= George Olive =

Canadian politician

George Edward Olive (born 1887 in Leeds, England; died April 20, 1973) was a politician in Manitoba, Canada. He served in the Legislative Assembly of Manitoba from 1945 to 1953, as a member of the social-democratic Cooperative Commonwealth Federation (CCF).

Olive came to Canada in 1910. He settled in Transcona, then an independent working-class community adjoining but independent of Winnipeg, in 1914. He was a member of the United Association of Steamfitters and Plumbers, working for the Canadian National Railway. He served as a member of the local school board, and was elected Mayor of Transcona in 1936, a position he continued to hold after being elected to the provincial legislature. He married Amy Thackray (1888–1955), and they had two sons, Bill and Joe, both of whom served overseas in the Royal Canadian Navy during World War II.

He was first elected to the Manitoba legislature in the 1945 provincial election, defeating former Liberal leader Murdoch Mackay in the constituency of Springfield. He was re-elected in Kildonan—Transcona in the 1949 election, defeating Liberal-Progressive candidate M. J. G. McMullen by just under 900 votes.

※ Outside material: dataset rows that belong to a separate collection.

theorem gateArrival_frameBytes (k : FrameKind) (tag : Tag) {body : List Byte} (h : body.length < 65536) :
    gateArrival (frameBytes k tag body) = if k.gateBounds body.length then gateFrame tag body k else .gateBadFrame := by
  unfold gateArrival
  rw [goodKind_frameBytes _ k tag h, rawFrame_frameBytes k tag h]
  cases k.gateBounds body.length with
  | false => rfl
  | true => cases k <;> rfl

/-- Settles O60: a body is read back by the lemma of its kind (`parseJoin_layout` and its like), told apart when it is not
well formed by the `…_malformed` lemmas and `parseFields_wrongLength`; the frame check is `rpArrival_frameBytes`,
`gateArrival_frameBytes` and, for bytes that are no frame, `goodKind_none`. -/
theorem requestsAreRead : Obligations.RequestsAreRead := by
  unfold Obligations.RequestsAreRead
  intro modeOf opt
  have hmode : ∀ m : Mode, modeOf m = m.byte.toNat := fun m => by cases m <;> rfl
  refine ⟨?join, parseRequest_layout .keepalive [], ?acquire, ?convert, ?renew, ?release, ?cancel, ?query, ?list,
    parseRequest_noticeAck, parseRequest_layout .depart [], ?codes, ?kinds, fun c rest h => parseRequest_unknown h rest,
    ?lengths, ?joinMalformed, ?acquireMalformed, ?convertMalformed, ?renewMalformed, ?frames, ?badFrames, ?gateQuery⟩
  case join =>
    intro name window reclaim hwindow hreclaim
    exact (parseRequest_layout .join _).trans (parseJoin_layout name hwindow hreclaim)
  case acquire =>
    intro a hvolume hstart hcount hhold hwait
    rw [hmode]
    exact (parseRequest_layout .acquire _).trans (parseAcquire_layout hvolume hstart hcount hhold hwait)
  case convert =>
    intro c hslot hwait
    rw [hmode]
    exact (parseRequest_layout .convert _).trans (parseConvert_layout hslot hwait)
  case renew =>
    intro h hold hslot hhold
    exact (parseRequest_layout .renew _).trans (parseRenew_layout hslot hhold)
  case release => exact fun h hslot => (parseRequest_layout .release _).trans (parseFields_release hslot)
  case cancel => exact fun tag => (parseRequest_layout .cancel _).trans (parseFields_cancel tag)
  case query =>
    intro volume start count hvolume hstart hcount
    exact (parseRequest_layout .query _).trans (parseQuery_layout hvolume hstart hcount)
  case list => exact fun cursor h => (parseRequest_layout .list _).trans (parseFields_list h)
  case codes =>
    simp only [codedFrom_cons, codedFrom_nil]
    decide
  case kinds =>
    intro k rest
    rw [parseRequest_code]
    exact kind?_parseFields k rest
  case lengths =>
    intro k lengths rest hmem hlen
    have hlengths : lengths = k.lengths := by
      revert hmem
      cases k <;> simp [ReqKind.lengths]
    rw [parseRequest_code]
    exact parseFields_wrongLength k (hlengths ▸ hlen)
  case joinMalformed =>
    intro fields flags tail hfields h
    exact (parseRequest_code .join _).trans (parseJoin_malformed hfields h)
  case acquireMalformed =>
    intro fields mode flags tail hfields h
    exact (parseRequest_code .acquire _).trans (parseAcquire_malformed hfields h)
  case convertMalformed =>
    intro fields mode flags tail hfields h
    exact (parseRequest_code .convert _).trans (parseConvert_malformed hfields h)
  case renewMalformed =>
    intro fields flags tail hfields h
    exact (parseRequest_code .renew _).trans (parseRenew_malformed hfields h)
  case frames =>
    intro p tag body h
    simp only [rpArrival_frameBytes p _ tag h, gateArrival_frameBytes _ tag h, FrameKind.rpBounds, FrameKind.gateBounds,
      rpFrame, gateFrame, beq_iff_eq, List.length_eq_zero_iff, Bool.and_eq_true, decide_eq_true_eq, Bool.false_eq_true,
      if_false, and_self]
  case badFrames =>
    intro p bytes h
    unfold rpArrival gateArrival
    rw [goodKind_none h, goodKind_none h]
    exact ⟨rfl, rfl⟩
  case gateQuery =>
    intro tag control volume start count token hcontrol hvolume hstart hcount htoken
    rw [parseGateQuery_layout tag hcontrol hvolume hstart hcount htoken, toNat_extract_path, toNat_extract_access]
    rfl

end Sys2Proof.Machine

Olive was not a frequent debater in the legislature, but was known as a diligent worker and was said to have extensive knowledge of every bill that came before the house. CCF leader Lloyd Stinson once called him "a most useful and cooperative member of caucus", assisting other members behind the scenes.

He sought the Kildonan—Transcona CCF nomination again for the 1953 provincial election, but lost to Russell Paulley, who was mayor of Transcona by this time. Olive accepted the result, and agreed to work as Paulley's election agent.

He lived in New York City after his retirement and later died in Winnipeg.

George Olive Nature Park in Winnipeg, Manitoba, commemorates him. Previously, the site hosted a dump for industrial byproducts and a pond for horses. It was rehabilitated into a nature park in the 1990s and opened as such in 2001.